The vet arrived and inspected Brodie’s injuries. Even I could see they were serious, with a long length of bare bone on the inside of his near hind. After cleaning him up, numerous other injuries came into view – his other hind fetlock slashed, skin ripped off from under his elbows, great sores on his inner thighs, his head and neck scraped raw. The vet said Brodie was too traumatised to treat other than emergency first aid at that time. He gave him penicillin and said he’d return to sedate him so we could inspect the damage more thoroughly.
Brodie was the perfect patient and greeted the vet like a buddy when he returned three days later. Brodie needed serious treatment and would take a long time to recover, if ever.

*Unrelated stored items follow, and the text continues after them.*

-- ==== Sys2Proof/Proofs/CommandPort.lean ====
section
/-! PROOF. The command port (20_memory.md): the accepting edge is the transaction of the words offered, reads
change the response only, a WRITE is its byte writes, and every command gets its one response, in order (R55,
R57, R58, R63, R64). -/

namespace Sys2Proof.Machine

/-! ### What the next edge shows at the command port -/

theorem pending_idle {s : State} (idle : s.phase = .idle) : pending s = [] := by
  simp [pending, idle]

theorem pending_inFlight {s : State} (inFlight : s.phase ≠ .idle) : pending s = [s.rspWord] := by
  simp [pending, inFlight]

/-- With rst low, a waiting response transfers exactly when the host is ready for it (R57). -/
theorem nextDelivery_eq {s : State} (rst : (nextPins s).rst = false) :
    nextDelivery s =
      if s.phase = .responding ∧ (nextPins s).rspReady = true then [s.rspWord] else [] := by
  by_cases hp : s.phase = .responding <;> simp [nextDelivery, rspOffered, hp, rst]

/-- With rst low, the command offered transfers exactly when the engine is idle (R57). -/
theorem nextEvent_eq {s : State} (rst : (nextPins s).rst = false) :
    nextEvent s = if s.phase = .idle ∧ (nextPins s).cmdValid = true then
      [.command (nextPins s).cmdWord (nextPins s).cmdData] else [] := by
  simp [nextEvent, cmdReady, rst]

theorem nextEvent_inFlight {s : State} (rst : (nextPins s).rst = false)
    (inFlight : s.phase ≠ .idle) : nextEvent s = [] := by
  simp [nextEvent_eq rst, inFlight]

/-! ### The responses of a sequence of events -/

theorem responsesOf_cons {s t : State} {cw dw : Word} (evs : List Event)
    (h : transact cw dw s = .next t) :
    responsesOf (.command cw dw :: evs) s = t.rspWord :: responsesOf evs t := by
  simp [responsesOf, applyEvent, h]

/-- The responses are the engine's: the handshake and the pins to come have no part in them (R55, R60). -/
theorem responsesOf_sameEngine {s t : State} (e : SameEngine s t) (evs : List Event) :
    responsesOf evs s = responsesOf evs t := by
  induction evs generalizing s t with
  | nil => rfl
  | cons ev evs ih =>
    obtain ⟨s', t', hs, ht, e'⟩ := applyEvent_sameEngine e ev
    simp only [responsesOf, hs, ht, e'.rspWord, ih e']

theorem responsesOf_append {s t : State} {evs : List Event} (evs' : List Event)
    (h : applyEvents evs s = .next t) :
    responsesOf (evs ++ evs') s = responsesOf evs s ++ responsesOf evs' t := by
  induction evs generalizing s with
  | nil =>
    cases h
    rfl
  | cons ev evs ih =>
    obtain ⟨s', _, hs, -⟩ := applyEvent_sameEngine (SameEngine.refl s) ev
    rw [applyEvents_cons_next _ hs] at h
    simp only [List.cons_append, responsesOf, hs, ih h, List.append_assoc]

/-! ### One response for each command, edge by edge -/

/-- An edge in flight ends no command, and leaves its response word (R57, R90). -/
theorem busyEdge_pending {p : Pins} {cw : Word} {n : Nat} {s t : State}
    (h : busyEdge p cw n s = .next t) : pending t = [s.rspWord] := by
  rcases busyEdge_cases p cw n s with
    ⟨c, -, ⟨-, e⟩ | ⟨-, -, e⟩ | ⟨-, -, -, e⟩ | ⟨-, -, -, e⟩⟩ | ⟨-, ⟨-, e⟩ | ⟨-, e⟩⟩ <;>
    rw [e] at h <;> cases h <;> exact pending_inFlight (by simp)

/-- The accepting edge leaves pending the response that its command gets as an event (R57, R90). -/
theorem acceptEdge_pending {p : Pins} {s s₀ t : State} (e : SameEngine s s₀)
    (h : acceptEdge p s = .next t) :
    responsesOf [.command p.cmdWord p.cmdData] s₀ = pending t := by
  obtain ⟨u, hu, rfl⟩ := acceptEdge_next h
  obtain ⟨u', v, hu', hv, uv⟩ := transact_sameEngine e p.cmdWord p.cmdData
  obtain rfl : u = u' := by simpa [hu] using hu'
  rw [responsesOf_cons [] hv, ← uv.rspWord, pending_inFlight (by simp)]
  rfl

/-- One edge, rst low and SBOX steady: what was pending and the response of a command that transfers are what
is delivered and what is pending after (R57). -/
theorem step_pending {s t : State} (rst : (nextPins s).rst = false)
    (sbox : (nextPins s).sbox = none) (h : step s = .next t) :
    pending s ++ responsesOf (nextEvent s) s = nextDelivery s ++ pending t := by
  obtain ⟨-, hc⟩ := clockEdge_next _ _ t h
  rw [driveSbox_steady _ _ sbox] at hc
  have tailOff : SameEngine { s with inputs := s.inputs.tail } s :=
    sameEngine_port s s.phase s.cphTodo s.cphReq _ s.held
  rw [nextDelivery_eq rst]
  rcases hc with ⟨hrst, -⟩ | ⟨-, ⟨idle, noOffer, rfl⟩ | ⟨idle, offer, ha⟩ | ⟨cw, n, busy, hb⟩ |
    ⟨waits, ready, rfl⟩ | ⟨waits, notReady, rfl⟩⟩
  · simp [rst] at hrst
  · replace idle : s.phase = .idle := idle
    simp [nextEvent_eq rst, noOffer, pending, idle, responsesOf]
  · replace idle : s.phase = .idle := idle
    rw [nextEvent_eq rst, if_pos ⟨idle, offer⟩, acceptEdge_pending tailOff ha]
    simp [pending_idle idle, idle]
  · replace busy : s.phase = .busy cw n := busy
    rw [nextEvent_inFlight rst (by simp [busy]), pending_inFlight (by simp [busy]),
      busyEdge_pending hb]
    simp [busy, responsesOf]
  · replace waits : s.phase = .responding := waits
    rw [nextEvent_inFlight rst (by simp [waits])]
    simp [pending, waits, ready, responsesOf]
  · replace waits : s.phase = .responding := waits
    rw [nextEvent_inFlight rst (by simp [waits])]
    simp [pending, waits, notReady, responsesOf]

theorem noReset_head {n : Nat} {s : State} (h : noReset (n + 1) s) : (nextPins s).rst = false := by
  unfold nextPins
  cases hi : s.inputs with
  | nil => rfl
  | cons p rest => exact h p (by simp [hi])

theorem noReset_tail {n : Nat} {s t : State} (h : noReset (n + 1) s)
    (inputs : t.inputs = s.inputs.tail) : noReset n t := by
  intro p hp
  have later : t.inputs.take n = (s.inputs.take (n + 1)).tail := by
    rw [inputs, List.tail_take_eq_take_tail, Nat.add_sub_cancel]
  rw [later] at hp
  exact h p (List.mem_of_mem_tail hp)

theorem deliveredOf_succ {n : Nat} {s s' : State} (h : step s = .next s') :
    deliveredOf (n + 1) s = nextDelivery s ++ deliveredOf n s' := by
  simp only [deliveredOf, h]

/-- Settles O54, by induction on the edges: the first edge balances, and the responses of the events after it
are those of the state it leaves, which is the engine its own event leaves. -/
theorem oneResponsePerCommandInOrder : Obligations.OneResponsePerCommandInOrder := by
  intro n
  induction n with
  | zero =>
    intro s t _ _ hrun
    cases hrun
    simp [eventsOf, responsesOf, deliveredOf]
  | succ n ih =>
    intro s t hsteady hlow hrun
    obtain ⟨s', hstep, hrest⟩ := runEdges_succ hrun
    have sbox := sboxSteady_head hsteady
    obtain ⟨u, hu, su⟩ := step_refines_nextEvent sbox hstep
    have first := step_pending (noReset_head hlow) sbox hstep
    have later := ih s' t (sboxSteady_step hsteady hstep)
      (noReset_tail hlow (step_inputs sbox hstep)) hrest
    rw [eventsOf_succ hstep, deliveredOf_succ hstep]
    calc pending s ++ responsesOf (nextEvent s ++ eventsOf n s') s
        = pending s ++ responsesOf (nextEvent s) s ++ responsesOf (eventsOf n s') s' := by
          rw [responsesOf_append _ hu, ← responsesOf_sameEngine su, List.append_assoc]
      _ = nextDelivery s ++ (pending s' ++ responsesOf (eventsOf n s') s') := by
          rw [first, List.append_assoc]
      _ = nextDelivery s ++ deliveredOf n s' ++ pending t := by
          rw [later, List.append_assoc]

/-! ### A WRITE byte by byte -/

/-- The words of a WRITE of one byte, in lane 0 (R64). -/
def byteWrite (x : Byte) : Word × Word := (0x00000012#32, x.setWidth 32)

/-- The state with another DVALID and response word: what a WRITE leaves besides its bytes (R164). -/
def setAnswer (v : Bool) (rw : Word) (s : State) : State := { s with dvalid := v, rspWord := rw }

theorem appendByte_setAnswer (v : Bool) (rw : Word) (s : State) (x : Byte) :
    appendByte (setAnswer v rw s) x = setAnswer v rw (appendByte s x) := by
  unfold appendByte
  rw [show (setAnswer v rw s).b = s.b from rfl]
  split <;> rfl

theorem dataBytes_setWidth (x : Byte) : dataBytes 1#3 (x.setWidth 32) = [x] := by
  have lane : (x.setWidth 32).extractLsb' 0 8 = x := by
    ext i hi
    simp [hi, show i < 32 by omega]
  simp [dataBytes, dataByte, lane]

theorem decode_byteWrite (x : Byte) :
    decode (byteWrite x).1 (byteWrite x).2 = .ok (.write 1#3 (x.setWidth 32)) := by
  simp [decode, assigned, byteWrite, opField, nbField, reservedMask]

/-- A byte write appends its byte, clears DVALID and answers 1 (R164). -/
theorem transact_byteWrite (s : State) (x : Byte) :
    transact (byteWrite x).1 (byteWrite x).2 s =
      .next (setAnswer false 1#32 (appendByte s x)) := by
  have run : transact (byteWrite x).1 (byteWrite x).2 s = execWrite 1#3 (x.setWidth 32) s := by
    simp only [transact, decode_byteWrite, exec]
  rw [run, execWrite_legal _ _ _ (by decide), dataBytes_setWidth, appendBytes_cons,
    appendBytes_nil]
  rfl

theorem runCommands_cons {c : Word × Word} {s t : State} (cs : List (Word × Word))
    (h : transact c.1 c.2 s = .next t) : runCommands (c :: cs) s = runCommands cs t := by
  simp only [runCommands, h]

/-- Byte writes after a byte write append their bytes (R64, R164). -/
theorem runCommands_byteWrites (bs : List Byte) (s : State) :
    runCommands (bs.map byteWrite) (setAnswer false 1#32 s) =
      .next (setAnswer false 1#32 (appendBytes s bs)) := by
  induction bs generalizing s with
  | nil => rfl
  | cons x xs ih =>
    have first := transact_byteWrite (setAnswer false 1#32 s) x
    rw [appendByte_setAnswer] at first
    rw [List.map_cons, runCommands_cons _ first]
    exact ih (appendByte s x)

/-- At least one byte write appends the bytes, clears DVALID and answers 1 (R64, R164). -/
theorem runCommands_byteWrites_of_ne_nil {bs : List Byte} (hbs : bs ≠ []) (s : State) :
    runCommands (bs.map byteWrite) s = .next (setAnswer false 1#32 (appendBytes s bs)) := by
  cases bs with
  | nil => exact absurd rfl hbs
  | cons x xs =>
    rw [List.map_cons, runCommands_cons _ (transact_byteWrite s x), runCommands_byteWrites,
      appendBytes_cons]

theorem map_byteWrite_dataBytes (nb : BitVec 3) (dw : Word) :
    (List.range nb.toNat).map (fun k => (0x00000012#32, (dataByte dw k).setWidth 32)) =
      (dataBytes nb dw).map byteWrite := by
  simp [dataBytes, byteWrite]

theorem dataBytes_ne_nil {nb : BitVec 3} (h : nb ≠ 0#3) (dw : Word) : dataBytes nb dw ≠ [] := by
  have pos : nb.toNat ≠ 0 := fun h0 => h (BitVec.eq_of_toNat_eq h0)
  rw [← List.length_pos_iff, length_dataBytes]
  omega

/-- Settles O21: with no byte both leave the state, but that the WRITE answers 0; with at least one, both append
the same bytes and clear DVALID. -/
theorem writeIsItsByteWrites : Obligations.WriteIsItsByteWrites := by
  intro nb dw s legal
  have answer : (nb.setWidth 32).toNat = nb.toNat := BitVec.toNat_setWidth_of_le (by decide)
  rw [map_byteWrite_dataBytes]
  by_cases hnb : nb = 0#3
  · subst hnb
    exact ⟨_, _, execWrite_legal 0#3 dw s legal, rfl, rfl, answer, fun h => absurd rfl h⟩
  · refine ⟨_, _, execWrite_legal nb dw s legal,
      runCommands_byteWrites_of_ne_nil (dataBytes_ne_nil hnb dw) s, ?_, answer, fun _ => rfl⟩
    rw [if_neg hnb]
    rfl

/-! ### Reads, and the accepting edge -/

/-- Settles O34: each of these commands answers a word that does not depend on the response word before it. -/
theorem readsHaveNoSideEffect : Obligations.ReadsHaveNoSideEffect := by
  intro i s hi
  rcases hi with hi | ⟨idx, rfl⟩
  · simp only [List.mem_cons, List.not_mem_nil, or_false] at hi
    rcases hi with rfl | rfl | rfl | rfl
    · exact ⟨statusWord s, rfl, rfl⟩
    · exact ⟨statusWord s, rfl, rfl⟩
    · exact ⟨0x00000020#32, rfl, rfl⟩
    · exact ⟨0x00000020#32, rfl, rfl⟩
  · exact ⟨digestWord s.d idx, rfl, rfl⟩

theorem driveSbox_phase (p : Pins) (s : State) : (driveSbox p s).phase = s.phase := by
  obtain ⟨_, _, _, _, e⟩ := driveSbox_frame p s
  rw [e]

/-- With the engine idle, rst low and an offer that keeps the hold, an edge samples SBOX and takes the command
(R57, R236, log 14). -/
theorem step_accept {s : State} {p : Pins} {rest : List Pins} (inputs : s.inputs = p :: rest)
    (idle : s.phase = .idle) (rst : p.rst = false) (valid : p.cmdValid = true)
    (held : s.held = none ∨ s.held = some (p.cmdWord, p.cmdData)) :
    step s = acceptEdge p (driveSbox p { s with inputs := rest }) := by
  have hold : ∀ c, s.held = some c → offered p = some c := by
    intro c hc
    rcases held with hnone | hsome
    · simp [hnone] at hc
    · simp [offered, valid, ← hc, hsome]
  have idle' : (driveSbox p { s with inputs := rest }).phase = .idle :=
    (driveSbox_phase p _).trans idle
  rw [step_cons s p rest inputs, clockEdge_run p { s with inputs := rest } hold rst]
  simp only [runEdge, idle', valid, if_true]

/-- Settles O48: the edge takes the command, and the transaction of its words is exec of what they decode to, or
IllegalCommand. -/
theorem stepRunsDecodedCommand : Obligations.StepRunsDecodedCommand := by
  intro s p rest inputs idle rst valid held
  rw [step_accept inputs idle rst valid held]
  refine ⟨fun i t decoded ran => ?_, fun c decoded => ?_, driveSbox_steady p _⟩
  · simp only [acceptEdge, transact, decoded, ran]
  · simp only [acceptEdge, transact, decoded]

end Sys2Proof.Machine
end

There was no way to know at that stage whether nerves or tendons had been affected. He had lost a lot of blood. The vet recommended Brodie go to a horse hospital for an extended stay, or was put down. I couldn’t afford the former and didn’t want to do the latter. It was time decision time. I decided to take on his care myself.
The journey back to Tasmania must have been gruelling for Brodie. I arranged to have him transported on a truck to make the journey easier. Still he arrived home a very sick horse. Every three days for six months I scraped away the proud flesh and changed the bandage on his leg. He never once raised a leg or flicked his tail at me. He never laid back his ears or expressed any discomfort. He was never even lame.
After a year of recuperation Brodie was ready to go back into work. With enormous relief I came back from our first ride with hope that all would be well. By this time we had another horse so my husband came out with me. The two horses revelled in their outings. After completing another two 40km training rides we were once again ready to step up to a full 80km endurance ride.
But Brodie still had that buck. After dumping me twice more, I knew I couldn’t risk another fall with my own failing health. With much regret I offered Brodie for sale. I was delighted when Kim Noble agreed to take him on, regardless of his scarred leg and tendency to buck. Moving to Victoria under her care was the best thing that could have happened for Brodie. With great facilities including a horse pool and walker, and years of experience training race and endurance horses, Kim made Brodie bloom. All her family loved him and he was soon out competing.
In 2010 Brodie became points and distance Victorian champion in the lightweight division, successfully completing 1,052kms of competition that year.
Brodie’s story provided the inspiration for Brandy’s accident in Brumbies in the Mist.